La Déclaration de l’ONU sur les droits des paysans : Outil de lutte pour un avenir commun (1/2)

 

L’année 2018 marque indubitablement un tournant historique pour le mouvement paysan international ainsi que pour les organisations rurales dans leur ensemble. En décembre 2018, après 17 ans de lutte acharnée, l’Assemblée générale de l’ONU a adopté une Déclaration sur les droits des paysan.ne.s et autres personnes qui travaillent dans les zones rurales. Un effort et un succès extraordinaires pour le mouvement paysan international, fruit d’un travail de plaidoyer sans précédent mené par LVC. Ce moment couronne la lutte de longue haleine pour la reconnaissance des droits d’une population structurellement marginalisée, ponctionnée et étouffée depuis les débuts de l’histoire de l’agriculture.

 

Aujourd’hui, à l’ère du néolibéralisme, un système tourné vers la simple recherche et maximisation du profit à tout prix et prônant le moins d’État, les populations rurales se retrouvent en condition de vulnérabilité extrême, tout en vivant une situation paradoxale.
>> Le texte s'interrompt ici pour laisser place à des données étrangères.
-- ==== Sys2Proof/Machine/TimeIo.lean ====
section
/-! DEFINITION. Time commands, pulses, FOUT, steps and event captures (R248–R262). -/

namespace Sys2Proof.Machine
open Sys2Proof

/-! ### TIME_CONFIG and TIME_STATUS -/

def timeCfgOf (q : Qcp) : TimeCfg :=
  { sources := q.u 0 1 % 8, stepEn := q.u 1 1 == 1, returnEpochs := q.u 2 1, holdLimit := q.u 4 4, holdUnc := q.u 8 4, stepThr := q.u 12 4
    slewMax := q.u 16 2, servoTau := q.u 18 2, lockTol := q.u 20 2, validSig := q.u 22 2 }

def timeConfigCmd : HostCmd :=
  { opcode := 0x0901, len := .fixed 24, priv := 2
    range := fun q _ =>
      [ (0, q.u 0 1 ≤ 7), (1, q.u 1 1 ≤ 1), (2, 1 ≤ q.u 2 1 && q.u 2 1 ≤ 20), (4, 1 ≤ q.u 4 4 && q.u 4 4 ≤ 86400),
        (8, q.u 8 4 == 0 || (10 ≤ q.u 8 4 && q.u 8 4 ≤ 1000000000)), (12, 10 ≤ q.u 12 4 && q.u 12 4 ≤ 1000000000),
        (16, 1 ≤ q.u 16 2 && q.u 16 2 ≤ 1000), (18, 1 ≤ q.u 18 2 && q.u 18 2 ≤ 100),
        (20, 1 ≤ q.u 20 2 && q.u 20 2 ≤ 1000 && q.u 20 2 < q.u 12 4), (22, 1 ≤ q.u 22 2 && q.u 22 2 ≤ 10000) ]
    effect := fun q s => (s.modClock fun c => { c with cfg := c.cfg.commit (timeCfgOf q) }, .ok []) }

def execTimeConfig (q : Qcp) (s : State) : Host.Outcome State Fault Refusal := runHost timeConfigCmd q s

/-- The action mask of the spoofing state (Table 7.5). DEDUCED (log 35). -/
def Spoof.actions (p : Spoof) : Nat := match p.state with
  | 0 => 0
  | 1 => p.cfg.inForce.actWarn
  | _ => p.cfg.inForce.actAlarm

/-- TIME_HOLD is active (R168). -/
def State.timeHold (s : State) : Bool := bitOf s.nav.spoof.actions 4

/-- A signed 32-bit field that saturates. -/
def satI32 (r : Rat) : List Byte := i32 (clampI (-2147483648) 2147483647 (roundRat r))

def timeStatusBytes (s : State) : List Byte :=
  let c := s.clock
  let now := s.now
  u8 c.state ++ u8 c.source ++ u8 c.qdpClass ++ u8 ((c.leapAt now).getD 0) ++ u16 c.gen
  ++ u16 ((if (c.leapAt now).isSome then 1 else 0) + (if s.timeHold then 2 else 0)) ++ leBytes 4 s.nv.epoch.toNat ++ u32 (c.uncField now)
  ++ s.dtBytes ++ u64 (c.gpsNs now) ++ satI32 (c.e * 100) ++ satI32 ((((c.seg now).map (·.slope)).getD 0) * 1000000000000)
  ++ u32 (if c.effective = 2 ∨ c.effective = 5 then (floorRat (c.elapsed now / 1000000000)).toNat else 0) ++ u16 c.steps ++ rsv 2
  ++ (s.timeSys.tps.map fun t => u32 t.omitted).flatten

def timeStatusCmd : HostCmd :=
  { opcode := 0x0902, len := .fixed 0, priv := 0, effect := fun _ s => (s, .ok (timeStatusBytes s)) }

def execTimeStatus (q : Qcp) (s : State) : Host.Outcome State Fault Refusal := runHost timeStatusCmd q s

/-! ### TP outputs (R252–R256) -/

def State.tp (s : State) (n : Nat) : TpOut := (s.timeSys.tps[n]?).getD TpOut.reset
def State.modTp (s : State) (n : Nat) (f : TpOut → TpOut) : State :=
  { s with timeSys := { s.timeSys with tps := modAt s.timeSys.tps n f } }
def State.modFout (s : State) (f : FoutOut → FoutOut) : State := { s with timeSys := { s.timeSys with fout := f s.timeSys.fout } }

def tpConfigCmd : HostCmd :=
  { opcode := 0x0910, len := .fixed 20, priv := 1
    range := fun q _ =>
      [ (0, q.u 0 1 ≤ 3), (1, q.u 1 1 ≤ 1), (2, q.u 2 1 ≤ 5), (3, q.u 3 1 ≤ 5), (4, q.u 4 1 ≤ 15), (8, 1 ≤ q.u 8 4 && q.u 8 4 ≤ 100000),
        (16, -500000000 ≤ q.i 16 4 && q.i 16 4 ≤ 500000000) ]
    state := fun q s =>
      let t := s.tp (q.u 0 1)
      [!t.enable || (t.scale == q.u 2 1 && t.period == q.u 3 1 && t.offset == q.i 16 4)]
    effect := fun q s =>
      let p : TpPulse := { policy := q.u 4 1, width := q.u 8 4, cable := q.i 12 4 }
      (s.modTp (q.u 0 1) fun t =>
        let on := q.u 1 1 == 1
        { t with enable := on, scale := q.u 2 1, period := q.u 3 1, offset := q.i 16 4
                 pulse := if t.enable && on then t.pulse.commit p else .at p
                 enabledAt := if on && !t.enable then s.now else t.enabledAt, pulseEnd := if on then t.pulseEnd else none }, .ok []) }

def execTpConfig (q : Qcp) (s : State) : Host.Outcome State Fault Refusal := runHost tpConfigCmd q s

/-- PERIOD in seconds. -/
def tpPeriod (code : Nat) : Nat := ([1, 2, 5, 10, 30, 60][code]?).getD 1

/-- Units of DT in 500 ms. -/
def halfSecond : Nat := 32000000000

/-- Units of DT of a 500 ms spacing apart (R254). -/
def tooClose (last : Option Nat) (edge : Int) : Bool :=
  (last.map fun l => decide ((edge - (l : Int)).natAbs < halfSecond)).getD false

/-- The pin DT of an edge: a multiple of 16 units (R252). DESIGN CHOICE (log 21). -/
def placeEdge (dt : Int) : Int :=
  if dt % 16 = 0 then dt else dt / 16 * 16 + (if Config.edgeUp dt.toNat then 16 else 0)

/-- The scale an output follows: GPS while its own is not available (R252). -/
def gridScale (c : Clock) (scale dt : Nat) : Nat := if (c.scaleTime scale dt).isSome then scale else 0

/-- The time T of a grid of a given step, in 2⁻³² ns, that is first reached at a DT under the segment in force there (R252). -/
def gridTime (c : Clock) (scale : Nat) (step off : Int) (dt : Nat) : Option Int :=
  match c.seg dt with
  | none => none
  | some g =>
    match c.scaleOf scale dt (g.time dt), c.scaleOf scale dt (g.t + floorRat ((((dt : Int) - 1 - (g.dt : Int) : Int) : Rat) * (1 + g.slope) * 67108864)) with
    | some b, some a => let k := (b - off) / step; if (a - off) / step < k then some (k * step + off) else none
    | _, _ => none

/-- The grid instant of an output at a DT: its time T in ns (0 in NO_TIME). -/
def tpGrid (c : Clock) (t : TpOut) (dt : Nat) : Option Nat :=
  if c.state = 0 then (if dt % (tpPeriod t.period * 64000000000) = 0 then some 0 else none)
  else (gridTime c (gridScale c t.scale dt) (seconds (tpPeriod t.period)) (t.offset * nsUnit) dt).map fun x => (x / nsUnit).toNat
D’une part, elles contribuent à nourrir la planète (entre 70 et 80 % de la nourriture mondiale est produite par des paysans familiaux) ; d’autre part, les paysan.ne.s sont les principales victimes de la faim et de la pauvreté (environ 75 % des personnes qui souffrent de la faim au niveau mondial vivent dans les zones rurales).

Comment agir pour transformer ce système intrinsèquement défavorable aux besoins de la paysannerie, des producteurs d’aliments et, par conséquent, aux intérêts de l’humanité ? Comment inverser la tendance actuelle qui sacrifie l’agriculture familiale et durable au profit d’une agriculture intensive, industrielle, hautement mécanisée et dédiée aux monocultures ? La réponse est sans équivoque : à travers l’organisation et la lutte à tous les niveaux ; en saisissant tous les espaces à disposition, au niveau local d’abord, régional, y compris celui des organisations multilatérales internationales. En effet, de nos jours, à l′ère de la mondialisation néolibérale, la lutte confinée aux cadres locaux et nationaux s’avère souvent insuffisante, rendant indispensable la recherche de nouveaux espaces politiques à l’échelle régionale et internationale. Il est donc nécessaire, souvent utile, de porter la lutte pour la reconnaissance des droits des paysan.ne.s à l’échelle internationale, l’inscrivant dans l’agenda des organisations internationales, et en particulier celui de l’ONU.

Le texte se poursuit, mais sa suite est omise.